Random relevant and non-redundant feature subspaces for co-training

  • Authors:
  • Yusuf Yaslan;Zehra Cataltepe

  • Affiliations:
  • Istanbul Technical University, Computer Engineering Department, Istanbul, Turkey;Istanbul Technical University, Computer Engineering Department, Istanbul, Turkey

  • Venue:
  • IDEAL'09 Proceedings of the 10th international conference on Intelligent data engineering and automated learning
  • Year:
  • 2009

Quantified Score

Hi-index 0.00

Visualization

Abstract

Random feature subspace selection can produce diverse classifiers and help with Co-training as shown by RASCO algorithm of Wang et al. 2008. For data sets with many irrelevant or noisy feature, RASCO may end up with inaccurate classifiers.
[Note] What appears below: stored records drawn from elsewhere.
/-- What the replay of an entry comes to (R218, R273, R311, R334, R335). -/
def replayEntry (s : State) (e : LogEntry) (half : Option Nat) : State :=
  let w := s.window e.core e.peer
  let free (s : State) : State := { s with log := s.log.filter fun x => !(x.core == e.core && x.seq == e.seq) }
  if e.remote && e.zo && e.epo ≠ w.epo then discardEntry s e 2
  else if e.pseq.any (fun q => 2 ^ 31 ≤ seqDiff q w.dseq) then free s
  else match logFault s e with
  | some f =>
    let pr : Pair := ⟨coreMod e.core, e.vf, e.ctx, f.page⟩
    if s.pairs.contains pr then s.modLog e fun e => { e with st := 1, page := f.page }
    else if e.zo || f.page ≠ e.page then
      let node := (((s.group? e.core e.slot).bind fun g => s.team? g.team).map (·.node)).getD 0
      let (s, dead) := raisePageFault s { e.tctx with m := coreMod e.core } (coreMod e.core) node f 5 e.core e.slot
      if dead then discardEntry s e 1 else s.modLog e fun e => { e with st := 1, zo := false, page := f.page }
    else discardEntry s e 1
  | none =>
    let ps := entryPieces s e
    let spans := ps.flatMap (pieceSpans s e)
    let homes := spanLines spans
    if e.fn = .cinc && ps.any (fun p => match p.2.place with | .glob ga _ => lookupNat (ga / 8) s.sync ≠ some .counter | _ => true) then
      discardEntry s e 2
    else if e.fn ≠ .cinc && spans.any (fun p => hitsSync s p.1 p.2) then discardEntry s e 5
    else match homes.find? fun l => cutOff s (coreMod e.core) (lineMod l) with
    | some l => s.modLog e fun e => { e with st := 3, zo := true, peer := if e.remote then e.peer else lineMod l }
    | none =>
      if homes.any fun l => noPath s (coreMod e.core) (lineMod l) || earlierAccess s e l then s
      else if homes.any fun l => homeWaits s l true || tableBusy s l e.born then openRounds s homes
      else
        let s := performEntry s e half
        let s := match e.pseq with
          | some q => s.setWindow { s.window e.core e.peer with dseq := (q + 1) % 2 ^ 32 }
          | none => s
        free s

/-- SIDE_LOG_REPLAY (R250, R273): the oldest entry of core `a` replays, when its page is mapped or its target reached; with `up`,
half `c` of an `add2h` first. -/
def execSideLogReplay (s : State) : Out :=
  match s.log.find? fun e => e.core == s.ev.a && !e.loss with
  | none => .next s
  | some e => .next (if e.st = 2 then replayEntry s e (if s.ev.up then some s.ev.c else none) else s)

/-! ## PFRES (R334) -/

/-- Resolve a fault pair of a module: mapped, or unmappable when `dead`. -/
def resolvePair (s : State) (pr : Pair) (dead : Bool) : State :=
  let mine (g : Group) : Bool := coreMod g.core == pr.m && g.heldPages.contains pr.page &&
    match s.team? g.team with | some t => t.vf == pr.vf && t.ctx == pr.ctx | none => false
  let fix (g : Group) : Group := { g with
    heldPages := g.heldPages.filter fun p => p ≠ pr.page
    failedPages := if dead then pr.page :: g.failedPages else g.failedPages
    retried := if dead then g.retried else pr.page :: g.retried }
  let groups := mapWhere mine fix s.groups
  let copies := mapWhere (fun (c : Copy) => coreMod c.core == pr.m && c.vf == pr.vf && c.ctx == pr.ctx && c.held.contains pr.page)
    (fun c => { c with
      held := c.held.filter fun p => p ≠ pr.page
      failed := if dead then pr.page :: c.failed else c.failed
      retried := if dead then c.retried else pr.page :: c.retried }) s.copies
  let runs := mapWhere (fun (r : CRun) => r.die / 4 == pr.m && r.vf == pr.vf && r.ctx == pr.ctx && r.states.contains (.held pr.page))
    (fun r =>
      let held := (List.range r.states.length).filterMap fun i => if r.states[i]? = some (.held pr.page) then some (i, pr.page) else none
      { r with
      failed := if dead then held ++ r.failed else r.failed
      retried := if dead then r.retried else held ++ r.retried
      states := r.states.map fun c => match c with | .held p => if p = pr.page then .started else c | _ => c }) s.runs
  let hit (e : LogEntry) : Bool := coreMod e.core == pr.m && e.vf == pr.vf && e.ctx == pr.ctx && e.page == pr.page && e.st = 1 && !e.loss
  let s := { s with pairs := s.pairs.filter (fun p => p ≠ pr), groups := groups, copies := copies, runs := runs }
  if dead then (s.log.filter hit).foldl (fun s e => discardEntry s e 1) s
  else { s with log := mapWhere hit (fun e => { e with st := 2 }) s.log }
In order to remedy this problem, we introduce two algorithms for selecting relevant and non-redundant feature subspaces for Co-training. The first algorithm Rel-RASCO (Relevant Random Subspaces for Co-training) produces subspaces by drawing features with probabilities proportional to their relevances. We also modify a successful feature selection algorithm, mRMR (Minimum Redundancy Maximum Relevance), for random feature subset selection and introduce Prob-mRMR (Probabilistic-mRMR). Experiments on 5 datasets demonstrate that the proposed algorithms outperform both RASCO and Co-training in terms of accuracy achieved at the end of Co-training. Theoretical analysis of the proposed algorithms is also provided.